EXERCISE
Restate word for word the entries below, starting with the line with "t.loop.evenRound = !s.loop.evenRound" and continuing through the line with "s with loop". Include both of those lines and no others.
[Opening INPUT DATA section]
/-- What the loop sends next on a free loop, here when a cut-off reply's window closes (R128 to R131, R137). Before any
choice an entry to be served next whose node is not ENROLLED completes NODE_ABSENT. Choice 1, in RUN below two writes since
the latest POLL: a WRITE for the oldest mark whose node is ENROLLED. Choice 2, right after a POLL: the oldest pass-through
entry of another port than the last served, else the oldest. Choice 3: the POLL of the lowest node of the poll list that is
due above the round position, or in RUN, for an ENROLLED node not yet polled, the oldest mark on it. Choice 4, once a round:
an AGREE for the lowest OFFERED node, else an OFFER_QUERY to the first number of the rotation that may be queried. Choice 5:
in RUN the next round begins at once after a round that sent something and 1 s after the start of one that did not, in
RESERVE 30 s after its start. -/
def Obligations.TheLoopSendsTheFirstChoiceThatApplies : Prop :=
  ∀ s : State, s.live = true → s.loop.state = .running → s.loop.flight = none → s.loop.draining = true →
    let marked := fun m : Mark => enrolled s (s.pointRecord m.point).node
    let noWrite := s.supply.state ≠ .run ∨ 2 ≤ s.loop.writesSincePoll ∨ ∀ m ∈ s.writeList, marked m = false
    let noPass := s.loop.previous ≠ some .poll ∨ s.loop.queue = []
    let owed := fun n : Nat =>
      ((s.node n).state = .proving ∨
        (s.node n).state = .enrolled ∧ (slow (s.node n).agreed = false ∨ s.loop.evenRound = true)) ∧
      (∀ q, s.loop.position = some q → q < n)
    let noPoll := ∀ n, 1 ≤ n → n ≤ 24 → ¬owed n
    let query := fun n : Nat => declared s n = true ∧ (s.node n).hold = none ∧
      ((s.node n).state = .vacant ∨ (s.node n).state = .lost ∨ (s.node n).state = .barred)
    Answers (exec .replyWindowExpiry s) fun t =>
      (∀ m, s.writeList.find? marked = some m → s.supply.state = .run → s.loop.writesSincePoll < 2 →
        t.loop.flight =
          some ⟨.write (s.pointRecord m.point).node (s.pointRecord m.point).channel m.value m.point, 1, false⟩ ∧
        t.loop.writesSincePoll = s.loop.writesSincePoll + 1 ∧ t.loop.previous = some .write ∧ t.loop.wait = none) ∧
      ((∀ e ∈ s.loop.queue, e.inFlight = false ∧ enrolled s e.node = false) →
        t.loop.queue = [] ∧ t.loop.lastServed = s.loop.lastServed ∧
        ∀ e ∈ s.loop.queue, hasRoom s e.port (.passthrough .nodeAbsent) s.loop.queue.length →
          holdsNotice t e.port e.tag (.passthrough .nodeAbsent) [Int.ofNat e.node, Int.ofNat e.parameter]) ∧
      (noWrite → s.loop.previous = some .poll →
        (∀ e ∈ s.loop.queue, e.inFlight = false ∧ enrolled s e.node = true) →
        ∀ i e, s.loop.queue[i]? = some e →
          ((s.loop.lastServed ≠ some e.port ∧ ∀ y ∈ s.loop.queue.take i, s.loop.lastServed = some y.port) ∨
            (i = 0 ∧ ∀ y ∈ s.loop.queue, s.loop.lastServed = some y.port)) →
          t.loop.flight = some ⟨match e.value with
            | none => .paramRead e.node e.channel e.parameter
            | some v => .paramWrite e.node e.channel e.parameter v, 1, false⟩ ∧
          t.loop.lastServed = some e.port ∧ t.loop.queue = s.loop.queue.set i { e with inFlight := true } ∧
          t.loop.writesSincePoll = s.loop.writesSincePoll) ∧
      (noWrite → noPass → ∀ n, 1 ≤ n → n ≤ 24 → owed n → (∀ k, 1 ≤ k → k < n → ¬owed k) →
        (∀ m, s.writeList.find? (fun k => (s.pointRecord k.point).node == n) = some m →
          s.supply.state = .run → (s.node n).state = .enrolled → Tab.get s.loop.polled (n - 1) false = false →
          t.loop.flight =
            some ⟨.write (s.pointRecord m.point).node (s.pointRecord m.point).channel m.value m.point, 1, false⟩ ∧
          t.loop.position = s.loop.position) ∧
        (s.supply.state ≠ .run ∨ (s.node n).state = .proving ∨ Tab.get s.loop.polled (n - 1) false = true ∨
            (∀ m ∈ s.writeList, (s.pointRecord m.point).node ≠ n) →
          t.loop.flight = some ⟨.poll n, 1, false⟩ ∧ t.loop.position = some n ∧ t.loop.writesSincePoll = 0 ∧
          t.loop.previous = some .poll ∧ Tab.get t.loop.polled (n - 1) false = true ∧
          (∀ x, x < 64 → t.probe x = { s.probe x with cadence := { (s.probe x).cadence with
            expected := (s.probe x).cadence.expected +
              (if (s.probe x).lock ≠ .unassigned ∧ (s.probeRecord x).node = some n ∧
                (s.probe x).cadence.window.isSome = true then 1 else 0) } }))) ∧
      (noWrite → noPass → noPoll → s.loop.discoveryDone = false →
        (∀ n, 1 ≤ n → n ≤ 24 → (s.node n).state = .offered → (∀ k, 1 ≤ k → k < n → (s.node k).state ≠ .offered) →
          ∀ o, (s.node n).offer = some o → ∀ pr, (s.node n).agreed = some pr →
          t.loop.flight = some ⟨.agree n o.identity pr, 1, false⟩ ∧ t.loop.discoveryDone = true ∧
          t.loop.discovery = s.loop.discovery) ∧
        (∀ n, 1 ≤ n → n ≤ 24 → query n → (∀ k, 1 ≤ k → k ≤ 24 → (s.node k).state ≠ .offered) →
          (∀ k, 1 ≤ k → k ≤ 24 →
            (if s.loop.discovery ≤ n then s.loop.discovery ≤ k ∧ k < n else s.loop.discovery ≤ k ∨ k < n) → ¬query k) →
          t.loop.flight = some ⟨.offerQuery n, 1, false⟩ ∧ t.loop.discoveryDone = true ∧
          t.loop.discovery = (if n = 24 then 1 else n + 1))) ∧
      (noWrite → s.loop.queue = [] → noPoll → s.loop.discoveryDone = true → s.loop.wait = none →
        ∀ b, s.loop.roundStart = some b →
          (s.supply.state = .run → (s.loop.roundSent = true ∨ 1 ≤ elapsed s.uptime b) →
            t.loop.evenRound = !s.loop.evenRound ∧ t.loop.roundStart = some s.uptime) ∧
          (s.supply.state = .run → s.loop.roundSent = false → elapsed s.uptime b = 0 →
            t.loop = { s.loop with draining := false, wait := some 1 }) ∧
          (s.supply.state = .reserve → elapsed s.uptime b < 30 →
            t.loop = { s.loop with draining := false, wait := some (30 - elapsed s.uptime b) })) ∧
      t = { s with loop := t.loop, queues := t.queues, outputs := t.outputs, probes := t.probes }

/-- PARAM_READ_REPLY and PARAM_WRITE_REPLY to the transaction in flight complete the entry in flight DONE: it leaves the
queue, its port alone is told that it is done, with tag, node, parameter and, for a read, the value, and an ENROLLED node's
miss count is 0 (R126, R138). -/
def Obligations.ParameterRepliesCompleteTheEntry : Prop :=
  ∀ (s : State) (f : Flight) (e : PassEntry) (i n ch par v : Nat), s.live = true → s.loop.flight = some f →
    s.loop.queue.findIdx? (fun y => y.inFlight) = some i → s.loop.queue[i]? = some e → e.node = n → e.parameter = par →
    enrolled s n = true →
    (f.transaction = .paramRead n ch par →
      Answers (exec (.paramReadReply n ch par v) s) fun t =>
        (hasRoom s e.port (.passthrough .done) 0 →
          holdsNotice t e.port e.tag (.passthrough .done) [Int.ofNat n, Int.ofNat par, Int.ofNat v]) ∧
        (∀ q, q ≠ e.port → ∀ m ∈ (t.queue q).notices, m.detail = .passthrough .done → m ∈ (s.queue q).notices) ∧
        (∀ y ∈ t.loop.queue, { y with inFlight := false } ∈ (s.loop.queue.eraseIdx i).map fun z => { z with inFlight := false }) ∧
        t.node n = { s.node n with misses := 0 } ∧ (∀ q, q ≠ n → 1 ≤ q → t.node q = s.node q) ∧
        t = { s with nodes := t.nodes, loop := t.loop, queues := t.queues, outputs := t.outputs, probes := t.probes }) ∧
    (f.transaction = .paramWrite n ch par v →
      Answers (exec (.paramWriteReply n ch par v) s) fun t =>
        (hasRoom s e.port (.passthrough .done) 0 →
          holdsNotice t e.port e.tag (.passthrough .done) [Int.ofNat n, Int.ofNat par]) ∧
        (∀ q, q ≠ e.port → ∀ m ∈ (t.queue q).notices, m.detail = .passthrough .done → m ∈ (s.queue q).notices) ∧
        (∀ y ∈ t.loop.queue, { y with inFlight := false } ∈ (s.loop.queue.eraseIdx i).map fun z => { z with inFlight := false }) ∧
        t.node n = { s.node n with misses := 0 } ∧ (∀ q, q ≠ n → 1 ≤ q → t.node q = s.node q) ∧
        t = { s with nodes := t.nodes, loop := t.loop, queues := t.queues, outputs := t.outputs, probes := t.probes })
[Closing INPUT DATA section]
SOLUTION TO THE PROBLEM
            t.loop.evenRound = !s.loop.evenRound ∧ t.loop.roundStart = some s.uptime) ∧
          (s.supply.state = .run → s.loop.roundSent = false → elapsed s.uptime b = 0 →
            t.loop = { s.loop with draining := false, wait := some 1 }) ∧
          (s.supply.state = .reserve → elapsed s.uptime b < 30 →
            t.loop = { s.loop with draining := false, wait := some (30 - elapsed s.uptime b) })) ∧
      t = { s with loop := t.loop, queues := t.queues, outputs := t.outputs, probes := t.probes }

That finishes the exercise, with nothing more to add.